>>

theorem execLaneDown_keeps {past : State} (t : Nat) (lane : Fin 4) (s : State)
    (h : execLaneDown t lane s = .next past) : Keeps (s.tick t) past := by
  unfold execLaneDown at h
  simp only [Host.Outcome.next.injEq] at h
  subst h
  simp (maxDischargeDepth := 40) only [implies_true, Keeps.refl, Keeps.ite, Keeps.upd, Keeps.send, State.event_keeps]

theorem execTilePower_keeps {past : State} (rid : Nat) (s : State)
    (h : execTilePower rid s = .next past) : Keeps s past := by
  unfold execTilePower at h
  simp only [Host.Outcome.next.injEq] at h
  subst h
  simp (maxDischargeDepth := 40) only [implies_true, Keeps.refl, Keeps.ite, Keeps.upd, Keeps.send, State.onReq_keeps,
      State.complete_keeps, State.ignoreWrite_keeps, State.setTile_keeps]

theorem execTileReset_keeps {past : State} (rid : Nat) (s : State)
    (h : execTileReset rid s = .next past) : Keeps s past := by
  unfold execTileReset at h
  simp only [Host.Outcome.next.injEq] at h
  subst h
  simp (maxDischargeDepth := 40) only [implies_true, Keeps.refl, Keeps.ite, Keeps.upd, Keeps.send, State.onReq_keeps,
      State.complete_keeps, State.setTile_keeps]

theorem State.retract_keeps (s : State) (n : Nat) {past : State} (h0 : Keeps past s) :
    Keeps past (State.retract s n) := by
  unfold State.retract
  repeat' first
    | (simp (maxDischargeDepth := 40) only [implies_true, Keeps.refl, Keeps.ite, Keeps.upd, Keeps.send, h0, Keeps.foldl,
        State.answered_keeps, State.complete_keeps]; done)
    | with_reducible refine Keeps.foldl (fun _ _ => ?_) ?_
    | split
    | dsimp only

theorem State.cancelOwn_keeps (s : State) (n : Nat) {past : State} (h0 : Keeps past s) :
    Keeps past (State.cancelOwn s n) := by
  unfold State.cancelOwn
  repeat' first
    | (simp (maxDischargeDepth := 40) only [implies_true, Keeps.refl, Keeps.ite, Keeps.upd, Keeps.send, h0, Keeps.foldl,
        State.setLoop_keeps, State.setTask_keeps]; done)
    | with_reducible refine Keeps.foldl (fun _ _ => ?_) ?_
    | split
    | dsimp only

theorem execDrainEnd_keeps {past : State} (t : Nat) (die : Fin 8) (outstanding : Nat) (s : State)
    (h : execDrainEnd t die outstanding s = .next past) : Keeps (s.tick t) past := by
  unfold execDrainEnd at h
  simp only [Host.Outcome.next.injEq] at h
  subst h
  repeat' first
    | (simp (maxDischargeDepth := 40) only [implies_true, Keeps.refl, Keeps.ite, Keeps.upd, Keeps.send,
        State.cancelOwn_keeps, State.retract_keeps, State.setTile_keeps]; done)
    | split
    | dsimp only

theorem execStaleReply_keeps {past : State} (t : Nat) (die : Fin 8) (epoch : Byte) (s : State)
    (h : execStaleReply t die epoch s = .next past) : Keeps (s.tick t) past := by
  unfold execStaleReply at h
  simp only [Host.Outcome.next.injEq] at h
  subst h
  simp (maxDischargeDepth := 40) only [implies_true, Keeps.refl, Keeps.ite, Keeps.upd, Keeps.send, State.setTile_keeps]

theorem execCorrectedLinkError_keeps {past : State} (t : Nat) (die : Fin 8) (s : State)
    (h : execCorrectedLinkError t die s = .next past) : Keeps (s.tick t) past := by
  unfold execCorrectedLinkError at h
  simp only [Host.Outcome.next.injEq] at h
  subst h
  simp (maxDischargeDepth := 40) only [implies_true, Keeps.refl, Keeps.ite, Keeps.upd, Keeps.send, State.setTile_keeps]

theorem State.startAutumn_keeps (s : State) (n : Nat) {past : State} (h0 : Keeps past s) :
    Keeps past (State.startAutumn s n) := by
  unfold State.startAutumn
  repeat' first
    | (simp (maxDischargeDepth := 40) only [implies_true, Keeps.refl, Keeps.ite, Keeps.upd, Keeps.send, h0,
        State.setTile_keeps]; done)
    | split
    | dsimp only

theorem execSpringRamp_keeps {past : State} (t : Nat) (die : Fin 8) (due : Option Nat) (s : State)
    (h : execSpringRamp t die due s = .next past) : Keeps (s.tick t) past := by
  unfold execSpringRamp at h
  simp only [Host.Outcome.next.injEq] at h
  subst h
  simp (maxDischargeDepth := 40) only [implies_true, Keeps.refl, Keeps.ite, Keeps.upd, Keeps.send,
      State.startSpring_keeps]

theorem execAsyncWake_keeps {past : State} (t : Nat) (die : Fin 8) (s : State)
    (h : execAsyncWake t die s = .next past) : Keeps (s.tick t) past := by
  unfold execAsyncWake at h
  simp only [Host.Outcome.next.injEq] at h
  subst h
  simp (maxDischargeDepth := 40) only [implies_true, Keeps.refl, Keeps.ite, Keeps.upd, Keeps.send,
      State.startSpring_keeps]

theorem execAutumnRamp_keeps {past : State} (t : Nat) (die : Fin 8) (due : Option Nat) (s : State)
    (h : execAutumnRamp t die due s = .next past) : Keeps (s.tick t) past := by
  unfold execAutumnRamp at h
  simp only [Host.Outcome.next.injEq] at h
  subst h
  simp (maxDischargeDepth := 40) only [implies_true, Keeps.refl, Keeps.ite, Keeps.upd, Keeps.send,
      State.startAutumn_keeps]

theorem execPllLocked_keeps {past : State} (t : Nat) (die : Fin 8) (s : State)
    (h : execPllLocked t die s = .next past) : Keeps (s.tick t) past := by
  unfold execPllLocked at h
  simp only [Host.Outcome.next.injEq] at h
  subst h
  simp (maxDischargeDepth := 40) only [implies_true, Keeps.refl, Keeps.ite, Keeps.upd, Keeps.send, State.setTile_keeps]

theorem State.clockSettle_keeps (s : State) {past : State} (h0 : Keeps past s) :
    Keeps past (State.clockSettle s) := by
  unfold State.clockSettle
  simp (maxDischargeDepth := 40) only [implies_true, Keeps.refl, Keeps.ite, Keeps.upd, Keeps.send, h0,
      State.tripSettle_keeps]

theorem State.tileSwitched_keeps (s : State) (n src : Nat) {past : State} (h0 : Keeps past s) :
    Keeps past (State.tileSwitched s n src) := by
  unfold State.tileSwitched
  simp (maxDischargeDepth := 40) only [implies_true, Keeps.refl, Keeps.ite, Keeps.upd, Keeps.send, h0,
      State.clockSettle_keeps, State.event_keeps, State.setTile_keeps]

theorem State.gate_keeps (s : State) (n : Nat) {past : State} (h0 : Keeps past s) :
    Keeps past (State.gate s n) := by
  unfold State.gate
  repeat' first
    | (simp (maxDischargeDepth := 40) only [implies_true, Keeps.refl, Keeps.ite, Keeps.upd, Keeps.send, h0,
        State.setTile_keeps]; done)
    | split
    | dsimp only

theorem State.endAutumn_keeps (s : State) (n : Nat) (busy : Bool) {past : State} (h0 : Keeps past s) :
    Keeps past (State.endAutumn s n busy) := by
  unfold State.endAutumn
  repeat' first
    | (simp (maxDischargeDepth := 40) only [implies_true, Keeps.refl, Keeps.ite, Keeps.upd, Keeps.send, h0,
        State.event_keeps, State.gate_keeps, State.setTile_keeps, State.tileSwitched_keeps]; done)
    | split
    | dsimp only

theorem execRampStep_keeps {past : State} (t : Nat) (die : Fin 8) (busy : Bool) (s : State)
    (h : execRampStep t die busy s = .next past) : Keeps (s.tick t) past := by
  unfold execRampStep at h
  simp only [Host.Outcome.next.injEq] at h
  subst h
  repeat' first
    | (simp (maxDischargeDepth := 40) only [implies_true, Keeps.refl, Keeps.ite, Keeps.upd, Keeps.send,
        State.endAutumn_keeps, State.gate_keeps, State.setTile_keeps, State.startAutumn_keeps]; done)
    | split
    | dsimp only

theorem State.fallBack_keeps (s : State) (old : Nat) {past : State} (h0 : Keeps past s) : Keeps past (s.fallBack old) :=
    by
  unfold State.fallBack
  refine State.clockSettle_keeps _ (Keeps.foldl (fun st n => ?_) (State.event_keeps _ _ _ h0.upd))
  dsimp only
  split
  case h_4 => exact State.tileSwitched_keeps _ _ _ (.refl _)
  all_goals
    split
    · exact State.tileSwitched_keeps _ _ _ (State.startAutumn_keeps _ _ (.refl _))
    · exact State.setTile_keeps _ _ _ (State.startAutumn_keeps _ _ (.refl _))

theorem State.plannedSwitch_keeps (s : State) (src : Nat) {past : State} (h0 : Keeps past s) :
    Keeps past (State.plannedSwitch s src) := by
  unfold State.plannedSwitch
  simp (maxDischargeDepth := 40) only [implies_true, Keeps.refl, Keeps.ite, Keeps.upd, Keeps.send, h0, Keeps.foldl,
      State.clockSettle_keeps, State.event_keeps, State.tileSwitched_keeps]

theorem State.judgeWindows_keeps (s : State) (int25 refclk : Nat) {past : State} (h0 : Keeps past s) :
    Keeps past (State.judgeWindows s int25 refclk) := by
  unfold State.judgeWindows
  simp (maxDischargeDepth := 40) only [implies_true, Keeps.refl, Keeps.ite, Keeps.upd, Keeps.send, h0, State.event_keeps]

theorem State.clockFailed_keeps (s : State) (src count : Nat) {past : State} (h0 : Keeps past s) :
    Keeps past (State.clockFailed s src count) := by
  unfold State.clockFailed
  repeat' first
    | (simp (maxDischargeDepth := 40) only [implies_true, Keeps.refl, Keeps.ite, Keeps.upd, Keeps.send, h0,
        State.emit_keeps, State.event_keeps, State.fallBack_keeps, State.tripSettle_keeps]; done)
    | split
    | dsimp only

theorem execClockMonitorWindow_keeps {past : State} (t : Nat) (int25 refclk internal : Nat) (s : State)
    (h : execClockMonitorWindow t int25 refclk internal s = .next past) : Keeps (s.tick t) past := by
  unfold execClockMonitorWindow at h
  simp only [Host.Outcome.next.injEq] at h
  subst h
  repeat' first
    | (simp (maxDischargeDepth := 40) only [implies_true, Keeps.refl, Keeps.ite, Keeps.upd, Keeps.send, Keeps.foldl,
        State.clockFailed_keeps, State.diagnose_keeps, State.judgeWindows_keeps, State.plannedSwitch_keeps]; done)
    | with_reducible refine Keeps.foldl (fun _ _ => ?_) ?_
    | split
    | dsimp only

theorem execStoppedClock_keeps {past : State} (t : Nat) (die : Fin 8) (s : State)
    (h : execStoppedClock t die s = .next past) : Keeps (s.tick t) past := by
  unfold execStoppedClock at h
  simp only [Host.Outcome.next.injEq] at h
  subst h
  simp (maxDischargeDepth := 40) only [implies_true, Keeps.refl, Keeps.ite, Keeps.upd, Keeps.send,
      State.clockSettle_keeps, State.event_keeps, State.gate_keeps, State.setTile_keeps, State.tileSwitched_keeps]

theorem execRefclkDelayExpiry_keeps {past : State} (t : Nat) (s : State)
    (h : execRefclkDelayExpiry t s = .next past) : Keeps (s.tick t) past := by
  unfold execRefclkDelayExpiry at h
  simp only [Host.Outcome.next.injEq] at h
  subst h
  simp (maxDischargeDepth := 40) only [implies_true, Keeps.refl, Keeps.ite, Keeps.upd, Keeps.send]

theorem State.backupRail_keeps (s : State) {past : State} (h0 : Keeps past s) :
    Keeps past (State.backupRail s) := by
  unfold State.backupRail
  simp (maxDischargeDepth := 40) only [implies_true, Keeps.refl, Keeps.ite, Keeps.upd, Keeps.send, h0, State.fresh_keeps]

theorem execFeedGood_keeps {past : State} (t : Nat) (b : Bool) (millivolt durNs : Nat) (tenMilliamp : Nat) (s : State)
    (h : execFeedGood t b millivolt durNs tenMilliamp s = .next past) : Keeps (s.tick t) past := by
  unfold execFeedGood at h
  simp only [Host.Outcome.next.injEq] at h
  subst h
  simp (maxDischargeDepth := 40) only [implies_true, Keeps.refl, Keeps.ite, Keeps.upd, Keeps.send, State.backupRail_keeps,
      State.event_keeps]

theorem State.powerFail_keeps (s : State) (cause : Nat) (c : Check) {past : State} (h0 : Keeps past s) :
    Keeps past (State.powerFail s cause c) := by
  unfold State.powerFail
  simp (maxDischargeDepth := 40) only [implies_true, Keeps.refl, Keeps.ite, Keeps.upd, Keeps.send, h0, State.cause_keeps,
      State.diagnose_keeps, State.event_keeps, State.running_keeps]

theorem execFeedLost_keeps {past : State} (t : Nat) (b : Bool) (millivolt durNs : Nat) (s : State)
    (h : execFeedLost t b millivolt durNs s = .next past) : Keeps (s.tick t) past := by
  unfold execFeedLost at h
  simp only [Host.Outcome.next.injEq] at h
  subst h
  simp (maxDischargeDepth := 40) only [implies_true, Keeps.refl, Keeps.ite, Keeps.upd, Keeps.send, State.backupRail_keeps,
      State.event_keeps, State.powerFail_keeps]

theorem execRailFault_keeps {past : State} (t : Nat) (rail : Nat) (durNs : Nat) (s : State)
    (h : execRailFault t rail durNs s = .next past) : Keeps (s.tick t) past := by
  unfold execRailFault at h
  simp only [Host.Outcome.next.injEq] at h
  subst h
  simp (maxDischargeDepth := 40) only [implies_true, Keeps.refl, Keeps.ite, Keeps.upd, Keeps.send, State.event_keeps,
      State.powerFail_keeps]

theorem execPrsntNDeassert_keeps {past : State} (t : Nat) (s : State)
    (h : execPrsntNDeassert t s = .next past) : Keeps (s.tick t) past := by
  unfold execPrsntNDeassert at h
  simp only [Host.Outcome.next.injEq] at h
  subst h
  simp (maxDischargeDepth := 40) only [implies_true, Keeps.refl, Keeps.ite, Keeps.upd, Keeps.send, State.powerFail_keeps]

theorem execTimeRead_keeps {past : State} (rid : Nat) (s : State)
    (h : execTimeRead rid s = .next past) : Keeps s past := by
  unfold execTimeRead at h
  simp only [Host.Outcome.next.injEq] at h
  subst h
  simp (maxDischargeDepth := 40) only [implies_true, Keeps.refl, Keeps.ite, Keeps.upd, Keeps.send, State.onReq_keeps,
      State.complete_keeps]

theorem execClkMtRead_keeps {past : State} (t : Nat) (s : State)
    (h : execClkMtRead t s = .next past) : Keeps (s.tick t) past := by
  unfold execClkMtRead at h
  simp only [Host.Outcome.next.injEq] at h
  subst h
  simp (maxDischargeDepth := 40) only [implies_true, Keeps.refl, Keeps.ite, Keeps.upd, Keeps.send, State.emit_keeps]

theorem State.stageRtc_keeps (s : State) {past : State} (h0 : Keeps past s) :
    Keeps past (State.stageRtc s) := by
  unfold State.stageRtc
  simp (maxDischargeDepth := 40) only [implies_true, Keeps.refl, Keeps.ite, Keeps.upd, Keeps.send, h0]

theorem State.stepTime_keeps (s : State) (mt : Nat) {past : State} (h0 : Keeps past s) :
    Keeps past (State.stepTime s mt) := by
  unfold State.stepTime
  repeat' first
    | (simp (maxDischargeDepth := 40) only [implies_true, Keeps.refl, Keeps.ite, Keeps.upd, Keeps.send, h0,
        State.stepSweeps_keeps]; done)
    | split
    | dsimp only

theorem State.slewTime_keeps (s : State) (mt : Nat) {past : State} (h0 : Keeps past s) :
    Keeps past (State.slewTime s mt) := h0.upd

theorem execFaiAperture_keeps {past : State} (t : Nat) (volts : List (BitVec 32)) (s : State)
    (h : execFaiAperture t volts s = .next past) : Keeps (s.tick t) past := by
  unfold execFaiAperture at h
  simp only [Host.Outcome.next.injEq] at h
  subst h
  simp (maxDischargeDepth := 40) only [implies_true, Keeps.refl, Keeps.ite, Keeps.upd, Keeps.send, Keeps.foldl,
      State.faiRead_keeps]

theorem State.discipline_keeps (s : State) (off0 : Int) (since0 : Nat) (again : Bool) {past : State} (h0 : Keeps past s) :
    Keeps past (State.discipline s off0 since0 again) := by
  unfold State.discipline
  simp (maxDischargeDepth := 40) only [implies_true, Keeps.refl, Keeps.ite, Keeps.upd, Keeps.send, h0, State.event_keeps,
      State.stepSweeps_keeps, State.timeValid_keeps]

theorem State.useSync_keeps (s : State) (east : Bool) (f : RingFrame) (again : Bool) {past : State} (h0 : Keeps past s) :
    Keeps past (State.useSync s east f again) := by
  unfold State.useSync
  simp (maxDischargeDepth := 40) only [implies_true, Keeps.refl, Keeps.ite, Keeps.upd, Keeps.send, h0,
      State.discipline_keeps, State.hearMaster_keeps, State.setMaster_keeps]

<<

What is required: Reproduce every line of the records containing the string "Option".

Answer below:
theorem execSpringRamp_keeps {past : State} (t : Nat) (die : Fin 8) (due : Option Nat) (s : State)
theorem execAutumnRamp_keeps {past : State} (t : Nat) (die : Fin 8) (due : Option Nat) (s : State)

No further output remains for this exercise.